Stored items

++++++++++

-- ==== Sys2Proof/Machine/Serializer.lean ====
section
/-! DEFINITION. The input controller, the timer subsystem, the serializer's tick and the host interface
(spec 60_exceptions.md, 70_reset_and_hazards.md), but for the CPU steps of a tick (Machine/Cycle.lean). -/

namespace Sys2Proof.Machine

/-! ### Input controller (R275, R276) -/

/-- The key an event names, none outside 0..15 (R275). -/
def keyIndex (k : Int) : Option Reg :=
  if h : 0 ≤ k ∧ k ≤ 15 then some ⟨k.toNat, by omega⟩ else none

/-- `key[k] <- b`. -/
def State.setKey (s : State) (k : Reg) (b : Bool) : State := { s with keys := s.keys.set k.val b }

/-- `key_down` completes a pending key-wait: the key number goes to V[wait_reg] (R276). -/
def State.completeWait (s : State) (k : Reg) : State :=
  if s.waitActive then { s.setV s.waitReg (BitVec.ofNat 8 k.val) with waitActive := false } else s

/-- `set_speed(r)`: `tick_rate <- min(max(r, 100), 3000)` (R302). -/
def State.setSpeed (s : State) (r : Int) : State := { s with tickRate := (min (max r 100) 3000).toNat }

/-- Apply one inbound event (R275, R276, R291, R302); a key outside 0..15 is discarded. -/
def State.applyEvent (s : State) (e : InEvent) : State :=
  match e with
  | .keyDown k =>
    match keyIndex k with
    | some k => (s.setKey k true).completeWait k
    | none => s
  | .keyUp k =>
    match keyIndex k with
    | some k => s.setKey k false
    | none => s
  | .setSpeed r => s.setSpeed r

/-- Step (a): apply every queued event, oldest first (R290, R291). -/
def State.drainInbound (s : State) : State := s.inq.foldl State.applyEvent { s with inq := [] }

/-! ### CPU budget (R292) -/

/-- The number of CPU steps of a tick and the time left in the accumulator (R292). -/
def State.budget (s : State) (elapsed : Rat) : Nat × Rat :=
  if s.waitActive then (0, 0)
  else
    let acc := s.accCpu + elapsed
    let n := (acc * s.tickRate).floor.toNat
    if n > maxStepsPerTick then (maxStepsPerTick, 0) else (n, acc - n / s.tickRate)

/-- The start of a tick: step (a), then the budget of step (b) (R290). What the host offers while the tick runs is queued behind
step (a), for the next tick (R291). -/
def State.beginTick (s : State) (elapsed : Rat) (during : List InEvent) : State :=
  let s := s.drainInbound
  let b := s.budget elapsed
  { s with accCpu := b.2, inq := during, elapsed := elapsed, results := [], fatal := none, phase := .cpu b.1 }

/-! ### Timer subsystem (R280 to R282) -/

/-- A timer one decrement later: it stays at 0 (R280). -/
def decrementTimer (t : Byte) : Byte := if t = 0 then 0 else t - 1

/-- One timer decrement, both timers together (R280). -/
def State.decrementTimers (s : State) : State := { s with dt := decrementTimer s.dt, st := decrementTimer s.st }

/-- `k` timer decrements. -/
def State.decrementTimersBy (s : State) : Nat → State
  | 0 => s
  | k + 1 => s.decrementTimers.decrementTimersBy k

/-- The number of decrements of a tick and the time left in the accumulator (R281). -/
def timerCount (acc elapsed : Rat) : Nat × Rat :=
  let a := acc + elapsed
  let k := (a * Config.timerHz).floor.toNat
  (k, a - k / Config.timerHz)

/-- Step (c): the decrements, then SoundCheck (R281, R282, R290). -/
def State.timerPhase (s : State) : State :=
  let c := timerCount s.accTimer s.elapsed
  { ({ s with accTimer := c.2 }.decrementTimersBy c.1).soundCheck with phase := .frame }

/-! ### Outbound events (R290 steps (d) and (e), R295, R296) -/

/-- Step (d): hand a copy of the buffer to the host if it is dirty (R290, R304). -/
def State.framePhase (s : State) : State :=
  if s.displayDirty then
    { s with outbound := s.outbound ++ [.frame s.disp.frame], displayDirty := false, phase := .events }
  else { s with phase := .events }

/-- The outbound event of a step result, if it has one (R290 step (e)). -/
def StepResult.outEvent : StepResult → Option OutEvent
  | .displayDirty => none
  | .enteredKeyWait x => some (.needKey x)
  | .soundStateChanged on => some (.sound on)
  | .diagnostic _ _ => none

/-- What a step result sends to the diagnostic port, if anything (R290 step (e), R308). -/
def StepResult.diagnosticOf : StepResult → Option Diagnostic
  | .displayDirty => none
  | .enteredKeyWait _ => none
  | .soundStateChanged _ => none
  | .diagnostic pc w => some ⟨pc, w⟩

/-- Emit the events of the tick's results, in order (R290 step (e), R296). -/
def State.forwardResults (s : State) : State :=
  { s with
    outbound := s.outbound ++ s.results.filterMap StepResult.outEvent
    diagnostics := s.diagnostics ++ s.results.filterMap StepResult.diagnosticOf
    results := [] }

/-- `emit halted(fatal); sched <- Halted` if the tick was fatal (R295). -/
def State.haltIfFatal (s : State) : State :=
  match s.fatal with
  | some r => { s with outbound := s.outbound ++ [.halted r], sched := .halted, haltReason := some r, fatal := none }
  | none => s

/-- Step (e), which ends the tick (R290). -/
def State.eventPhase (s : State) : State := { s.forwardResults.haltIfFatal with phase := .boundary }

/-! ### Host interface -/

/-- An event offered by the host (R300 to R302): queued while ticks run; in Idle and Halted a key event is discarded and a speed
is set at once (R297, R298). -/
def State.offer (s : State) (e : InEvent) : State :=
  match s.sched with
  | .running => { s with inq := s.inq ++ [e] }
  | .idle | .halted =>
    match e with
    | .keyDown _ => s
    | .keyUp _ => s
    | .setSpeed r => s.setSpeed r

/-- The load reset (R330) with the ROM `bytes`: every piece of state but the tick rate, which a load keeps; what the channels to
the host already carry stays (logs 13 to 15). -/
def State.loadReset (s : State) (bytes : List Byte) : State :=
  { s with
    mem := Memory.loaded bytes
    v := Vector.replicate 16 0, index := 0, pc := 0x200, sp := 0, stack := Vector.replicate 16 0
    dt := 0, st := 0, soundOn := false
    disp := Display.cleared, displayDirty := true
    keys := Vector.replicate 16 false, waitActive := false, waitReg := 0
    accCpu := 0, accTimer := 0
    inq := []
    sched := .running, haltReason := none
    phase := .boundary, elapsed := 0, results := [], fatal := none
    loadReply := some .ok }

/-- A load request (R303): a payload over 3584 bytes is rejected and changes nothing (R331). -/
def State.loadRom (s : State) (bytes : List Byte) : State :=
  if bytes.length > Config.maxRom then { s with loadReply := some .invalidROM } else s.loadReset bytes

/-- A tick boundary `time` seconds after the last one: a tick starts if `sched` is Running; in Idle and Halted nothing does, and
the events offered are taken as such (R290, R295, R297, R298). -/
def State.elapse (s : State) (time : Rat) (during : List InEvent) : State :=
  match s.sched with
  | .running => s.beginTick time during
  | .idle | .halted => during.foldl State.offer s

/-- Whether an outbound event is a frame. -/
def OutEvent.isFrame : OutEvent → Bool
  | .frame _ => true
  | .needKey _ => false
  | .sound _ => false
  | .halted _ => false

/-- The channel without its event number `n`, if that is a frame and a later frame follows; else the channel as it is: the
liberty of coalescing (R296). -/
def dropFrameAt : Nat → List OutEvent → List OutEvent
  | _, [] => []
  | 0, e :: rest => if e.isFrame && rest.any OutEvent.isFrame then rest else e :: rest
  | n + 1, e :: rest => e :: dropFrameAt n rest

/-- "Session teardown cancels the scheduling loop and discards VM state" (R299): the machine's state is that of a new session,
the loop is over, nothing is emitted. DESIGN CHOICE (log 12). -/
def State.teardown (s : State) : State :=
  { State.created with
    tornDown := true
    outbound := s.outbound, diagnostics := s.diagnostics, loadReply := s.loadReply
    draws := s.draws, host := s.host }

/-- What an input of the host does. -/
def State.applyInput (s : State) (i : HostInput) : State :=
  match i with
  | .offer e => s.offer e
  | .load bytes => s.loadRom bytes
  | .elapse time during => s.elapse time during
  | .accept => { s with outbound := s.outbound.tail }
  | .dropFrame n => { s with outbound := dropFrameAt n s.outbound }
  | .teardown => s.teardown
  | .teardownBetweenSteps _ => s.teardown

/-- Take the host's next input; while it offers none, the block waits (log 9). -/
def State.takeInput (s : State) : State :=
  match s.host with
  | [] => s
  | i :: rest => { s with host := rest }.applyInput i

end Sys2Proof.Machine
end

++++++++++

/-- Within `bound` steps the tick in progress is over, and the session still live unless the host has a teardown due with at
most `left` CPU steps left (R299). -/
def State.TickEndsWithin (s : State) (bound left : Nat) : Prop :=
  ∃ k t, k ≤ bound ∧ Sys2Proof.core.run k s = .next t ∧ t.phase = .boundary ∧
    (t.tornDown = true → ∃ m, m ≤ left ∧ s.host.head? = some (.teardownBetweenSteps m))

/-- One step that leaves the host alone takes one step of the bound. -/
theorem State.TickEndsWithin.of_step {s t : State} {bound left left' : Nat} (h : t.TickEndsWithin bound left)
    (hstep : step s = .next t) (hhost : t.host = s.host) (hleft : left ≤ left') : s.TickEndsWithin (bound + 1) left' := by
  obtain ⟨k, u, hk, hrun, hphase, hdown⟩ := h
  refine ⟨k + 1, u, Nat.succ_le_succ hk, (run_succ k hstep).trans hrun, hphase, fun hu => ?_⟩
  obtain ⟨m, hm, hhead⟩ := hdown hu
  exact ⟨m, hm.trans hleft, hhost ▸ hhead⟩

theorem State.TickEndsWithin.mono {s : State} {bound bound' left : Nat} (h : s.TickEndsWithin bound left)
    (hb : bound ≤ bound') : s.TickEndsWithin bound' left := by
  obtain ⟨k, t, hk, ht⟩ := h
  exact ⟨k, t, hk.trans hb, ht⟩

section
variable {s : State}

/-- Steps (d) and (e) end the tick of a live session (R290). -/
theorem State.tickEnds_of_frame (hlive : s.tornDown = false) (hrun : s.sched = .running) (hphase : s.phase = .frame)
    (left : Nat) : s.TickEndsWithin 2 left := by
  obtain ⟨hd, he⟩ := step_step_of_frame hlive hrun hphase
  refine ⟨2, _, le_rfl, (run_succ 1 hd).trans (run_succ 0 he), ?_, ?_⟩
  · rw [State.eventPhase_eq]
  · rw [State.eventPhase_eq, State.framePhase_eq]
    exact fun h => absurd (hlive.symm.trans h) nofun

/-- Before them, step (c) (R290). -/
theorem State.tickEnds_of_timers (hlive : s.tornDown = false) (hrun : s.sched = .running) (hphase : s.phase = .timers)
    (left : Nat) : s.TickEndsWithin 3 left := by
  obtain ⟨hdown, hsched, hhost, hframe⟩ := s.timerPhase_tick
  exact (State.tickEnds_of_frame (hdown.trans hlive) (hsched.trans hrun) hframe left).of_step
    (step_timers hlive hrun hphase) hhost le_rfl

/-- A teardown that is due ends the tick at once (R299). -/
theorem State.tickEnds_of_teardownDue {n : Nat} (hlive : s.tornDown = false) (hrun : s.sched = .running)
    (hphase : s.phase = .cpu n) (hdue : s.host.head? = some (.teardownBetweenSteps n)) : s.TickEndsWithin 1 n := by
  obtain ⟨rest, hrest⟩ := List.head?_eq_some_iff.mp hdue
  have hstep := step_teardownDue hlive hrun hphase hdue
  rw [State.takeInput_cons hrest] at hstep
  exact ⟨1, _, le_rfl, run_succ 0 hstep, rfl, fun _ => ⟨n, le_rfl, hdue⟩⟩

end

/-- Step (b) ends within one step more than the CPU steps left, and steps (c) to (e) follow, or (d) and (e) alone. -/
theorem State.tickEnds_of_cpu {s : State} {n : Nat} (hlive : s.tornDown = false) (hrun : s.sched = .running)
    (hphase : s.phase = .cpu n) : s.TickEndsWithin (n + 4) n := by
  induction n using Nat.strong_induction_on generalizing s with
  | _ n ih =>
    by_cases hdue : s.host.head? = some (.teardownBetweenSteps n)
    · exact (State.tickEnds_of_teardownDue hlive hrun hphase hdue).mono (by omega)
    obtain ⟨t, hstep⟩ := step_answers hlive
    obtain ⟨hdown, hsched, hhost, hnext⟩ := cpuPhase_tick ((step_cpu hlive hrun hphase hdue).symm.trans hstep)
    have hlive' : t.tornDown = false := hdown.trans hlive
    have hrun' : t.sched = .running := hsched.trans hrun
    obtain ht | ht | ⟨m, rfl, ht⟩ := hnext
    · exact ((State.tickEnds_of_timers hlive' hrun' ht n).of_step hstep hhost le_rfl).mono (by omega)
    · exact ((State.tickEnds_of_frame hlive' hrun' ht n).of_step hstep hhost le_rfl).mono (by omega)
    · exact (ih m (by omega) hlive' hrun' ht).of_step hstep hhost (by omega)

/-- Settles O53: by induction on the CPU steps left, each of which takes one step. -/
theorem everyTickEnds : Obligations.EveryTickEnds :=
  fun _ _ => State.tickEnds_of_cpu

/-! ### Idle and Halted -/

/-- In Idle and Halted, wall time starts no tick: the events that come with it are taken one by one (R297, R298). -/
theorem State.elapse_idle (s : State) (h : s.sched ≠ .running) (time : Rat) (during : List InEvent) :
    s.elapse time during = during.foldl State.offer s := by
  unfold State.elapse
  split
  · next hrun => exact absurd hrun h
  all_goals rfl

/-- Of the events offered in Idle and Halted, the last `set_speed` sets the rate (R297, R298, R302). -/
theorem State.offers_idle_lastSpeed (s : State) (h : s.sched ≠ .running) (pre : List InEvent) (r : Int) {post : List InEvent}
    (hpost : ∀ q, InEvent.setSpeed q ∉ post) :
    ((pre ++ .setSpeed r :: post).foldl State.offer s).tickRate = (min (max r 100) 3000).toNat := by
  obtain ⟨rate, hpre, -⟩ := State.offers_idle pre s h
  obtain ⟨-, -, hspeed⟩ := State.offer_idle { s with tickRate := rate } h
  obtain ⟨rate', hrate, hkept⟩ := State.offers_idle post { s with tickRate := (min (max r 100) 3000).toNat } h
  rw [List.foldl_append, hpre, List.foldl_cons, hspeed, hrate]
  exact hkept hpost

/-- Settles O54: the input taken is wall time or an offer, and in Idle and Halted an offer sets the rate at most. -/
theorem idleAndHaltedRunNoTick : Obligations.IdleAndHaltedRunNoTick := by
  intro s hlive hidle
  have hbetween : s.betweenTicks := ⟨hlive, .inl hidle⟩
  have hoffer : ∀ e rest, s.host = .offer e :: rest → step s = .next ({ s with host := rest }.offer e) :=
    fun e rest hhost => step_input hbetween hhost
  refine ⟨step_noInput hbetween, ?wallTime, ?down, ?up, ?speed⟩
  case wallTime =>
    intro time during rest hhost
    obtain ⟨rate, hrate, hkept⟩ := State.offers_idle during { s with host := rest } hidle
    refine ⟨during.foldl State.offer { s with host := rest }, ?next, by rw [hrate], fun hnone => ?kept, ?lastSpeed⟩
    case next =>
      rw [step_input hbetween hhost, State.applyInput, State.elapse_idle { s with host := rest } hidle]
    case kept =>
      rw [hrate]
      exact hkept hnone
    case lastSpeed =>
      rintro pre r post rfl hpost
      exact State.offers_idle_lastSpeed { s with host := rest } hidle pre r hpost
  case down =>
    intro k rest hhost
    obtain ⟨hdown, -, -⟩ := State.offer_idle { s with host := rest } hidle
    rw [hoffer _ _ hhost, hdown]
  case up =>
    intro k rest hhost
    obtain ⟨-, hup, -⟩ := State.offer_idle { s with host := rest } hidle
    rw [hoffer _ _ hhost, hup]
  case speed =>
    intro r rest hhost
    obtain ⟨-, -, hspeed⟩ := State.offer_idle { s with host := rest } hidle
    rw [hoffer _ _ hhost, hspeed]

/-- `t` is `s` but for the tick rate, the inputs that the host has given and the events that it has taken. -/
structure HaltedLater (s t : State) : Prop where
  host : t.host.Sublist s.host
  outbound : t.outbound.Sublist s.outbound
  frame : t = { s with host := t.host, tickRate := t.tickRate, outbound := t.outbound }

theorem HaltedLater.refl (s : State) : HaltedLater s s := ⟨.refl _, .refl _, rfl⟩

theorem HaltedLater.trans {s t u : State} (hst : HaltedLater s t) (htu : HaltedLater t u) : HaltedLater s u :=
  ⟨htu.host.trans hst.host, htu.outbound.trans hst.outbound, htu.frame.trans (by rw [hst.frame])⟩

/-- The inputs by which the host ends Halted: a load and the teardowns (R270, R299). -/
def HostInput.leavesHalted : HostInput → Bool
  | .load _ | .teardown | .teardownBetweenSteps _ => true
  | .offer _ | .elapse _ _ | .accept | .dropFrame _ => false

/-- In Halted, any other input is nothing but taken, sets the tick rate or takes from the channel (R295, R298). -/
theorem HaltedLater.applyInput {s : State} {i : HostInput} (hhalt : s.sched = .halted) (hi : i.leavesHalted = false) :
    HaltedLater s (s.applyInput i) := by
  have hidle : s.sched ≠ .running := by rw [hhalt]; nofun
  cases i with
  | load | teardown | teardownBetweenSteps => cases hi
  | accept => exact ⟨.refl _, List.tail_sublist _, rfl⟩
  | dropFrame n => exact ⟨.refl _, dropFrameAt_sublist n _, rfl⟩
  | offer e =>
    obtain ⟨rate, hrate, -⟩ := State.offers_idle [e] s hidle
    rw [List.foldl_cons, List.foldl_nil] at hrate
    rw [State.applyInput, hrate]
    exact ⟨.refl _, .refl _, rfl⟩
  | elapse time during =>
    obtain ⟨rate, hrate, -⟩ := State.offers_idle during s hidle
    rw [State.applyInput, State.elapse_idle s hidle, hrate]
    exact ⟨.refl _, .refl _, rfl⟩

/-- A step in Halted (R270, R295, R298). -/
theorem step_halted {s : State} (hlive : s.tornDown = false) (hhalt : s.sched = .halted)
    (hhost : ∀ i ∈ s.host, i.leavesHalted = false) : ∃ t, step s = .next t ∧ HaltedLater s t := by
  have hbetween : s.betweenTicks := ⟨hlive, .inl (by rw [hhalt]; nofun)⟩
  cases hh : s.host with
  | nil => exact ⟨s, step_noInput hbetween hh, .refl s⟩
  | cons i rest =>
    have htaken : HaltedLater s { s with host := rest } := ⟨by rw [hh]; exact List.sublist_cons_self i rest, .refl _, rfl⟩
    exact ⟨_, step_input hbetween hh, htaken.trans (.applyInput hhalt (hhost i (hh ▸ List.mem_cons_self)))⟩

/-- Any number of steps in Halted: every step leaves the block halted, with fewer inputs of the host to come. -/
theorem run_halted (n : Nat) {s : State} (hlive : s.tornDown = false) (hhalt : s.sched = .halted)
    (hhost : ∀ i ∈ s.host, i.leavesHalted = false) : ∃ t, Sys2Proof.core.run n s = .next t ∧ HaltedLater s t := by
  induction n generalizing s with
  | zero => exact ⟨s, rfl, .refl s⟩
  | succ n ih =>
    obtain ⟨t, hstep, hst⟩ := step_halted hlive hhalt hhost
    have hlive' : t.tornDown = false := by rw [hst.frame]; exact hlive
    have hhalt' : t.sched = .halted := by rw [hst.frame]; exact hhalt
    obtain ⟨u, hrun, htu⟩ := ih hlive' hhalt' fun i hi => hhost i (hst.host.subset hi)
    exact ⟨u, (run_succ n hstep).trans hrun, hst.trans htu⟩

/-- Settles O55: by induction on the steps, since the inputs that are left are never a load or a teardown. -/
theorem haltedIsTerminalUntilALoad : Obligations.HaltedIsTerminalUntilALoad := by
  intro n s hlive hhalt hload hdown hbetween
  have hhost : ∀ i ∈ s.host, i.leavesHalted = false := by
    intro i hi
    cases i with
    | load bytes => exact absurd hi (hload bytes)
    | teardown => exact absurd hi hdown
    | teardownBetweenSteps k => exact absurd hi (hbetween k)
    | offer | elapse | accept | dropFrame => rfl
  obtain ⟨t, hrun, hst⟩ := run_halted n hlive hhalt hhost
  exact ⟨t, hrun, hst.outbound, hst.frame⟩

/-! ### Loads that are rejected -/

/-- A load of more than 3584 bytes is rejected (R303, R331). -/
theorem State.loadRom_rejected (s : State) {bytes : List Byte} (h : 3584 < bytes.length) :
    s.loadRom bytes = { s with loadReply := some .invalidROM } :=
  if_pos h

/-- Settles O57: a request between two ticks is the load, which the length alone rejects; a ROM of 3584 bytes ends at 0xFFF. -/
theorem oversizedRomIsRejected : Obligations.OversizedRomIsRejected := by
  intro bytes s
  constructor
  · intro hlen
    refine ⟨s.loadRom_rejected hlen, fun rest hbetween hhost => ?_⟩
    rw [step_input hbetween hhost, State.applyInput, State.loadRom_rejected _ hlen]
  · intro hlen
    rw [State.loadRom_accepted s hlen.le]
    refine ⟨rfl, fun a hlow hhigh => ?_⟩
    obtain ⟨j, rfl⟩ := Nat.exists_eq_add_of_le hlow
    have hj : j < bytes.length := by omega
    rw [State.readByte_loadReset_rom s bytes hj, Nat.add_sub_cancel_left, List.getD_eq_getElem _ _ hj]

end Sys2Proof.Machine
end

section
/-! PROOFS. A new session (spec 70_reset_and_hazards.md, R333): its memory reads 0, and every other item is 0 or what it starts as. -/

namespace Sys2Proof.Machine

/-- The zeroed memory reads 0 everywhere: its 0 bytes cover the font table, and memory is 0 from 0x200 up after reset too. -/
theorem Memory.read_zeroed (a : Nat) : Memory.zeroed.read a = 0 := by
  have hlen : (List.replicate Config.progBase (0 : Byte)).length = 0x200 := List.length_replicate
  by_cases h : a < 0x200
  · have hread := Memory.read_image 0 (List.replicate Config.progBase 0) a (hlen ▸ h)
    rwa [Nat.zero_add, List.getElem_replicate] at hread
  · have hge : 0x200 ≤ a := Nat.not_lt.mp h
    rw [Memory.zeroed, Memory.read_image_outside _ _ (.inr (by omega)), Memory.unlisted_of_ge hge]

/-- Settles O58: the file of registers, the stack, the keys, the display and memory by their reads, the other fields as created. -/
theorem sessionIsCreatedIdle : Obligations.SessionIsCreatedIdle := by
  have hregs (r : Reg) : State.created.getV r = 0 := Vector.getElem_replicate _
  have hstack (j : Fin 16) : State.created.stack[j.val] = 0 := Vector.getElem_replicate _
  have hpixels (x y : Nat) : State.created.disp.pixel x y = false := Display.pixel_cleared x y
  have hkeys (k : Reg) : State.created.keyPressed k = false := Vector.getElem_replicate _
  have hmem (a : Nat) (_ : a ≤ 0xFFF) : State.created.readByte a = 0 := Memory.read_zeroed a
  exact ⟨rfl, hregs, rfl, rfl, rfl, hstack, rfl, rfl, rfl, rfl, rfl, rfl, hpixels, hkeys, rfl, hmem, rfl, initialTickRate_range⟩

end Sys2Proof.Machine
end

++++++++++

▸ **Goal of the exercise**
For each line above that includes the word "hdown", make a copy of that line.

▸ **Exercise result**
  obtain ⟨k, u, hk, hrun, hphase, hdown⟩ := h
  obtain ⟨m, hm, hhead⟩ := hdown hu
  obtain ⟨hdown, hsched, hhost, hframe⟩ := s.timerPhase_tick
  exact (State.tickEnds_of_frame (hdown.trans hlive) (hsched.trans hrun) hframe left).of_step
    obtain ⟨hdown, hsched, hhost, hnext⟩ := cpuPhase_tick ((step_cpu hlive hrun hphase hdue).symm.trans hstep)
    have hlive' : t.tornDown = false := hdown.trans hlive
    obtain ⟨hdown, -, -⟩ := State.offer_idle { s with host := rest } hidle
    rw [hoffer _ _ hhost, hdown]
  intro n s hlive hhalt hload hdown hbetween
    | teardown => exact absurd hi hdown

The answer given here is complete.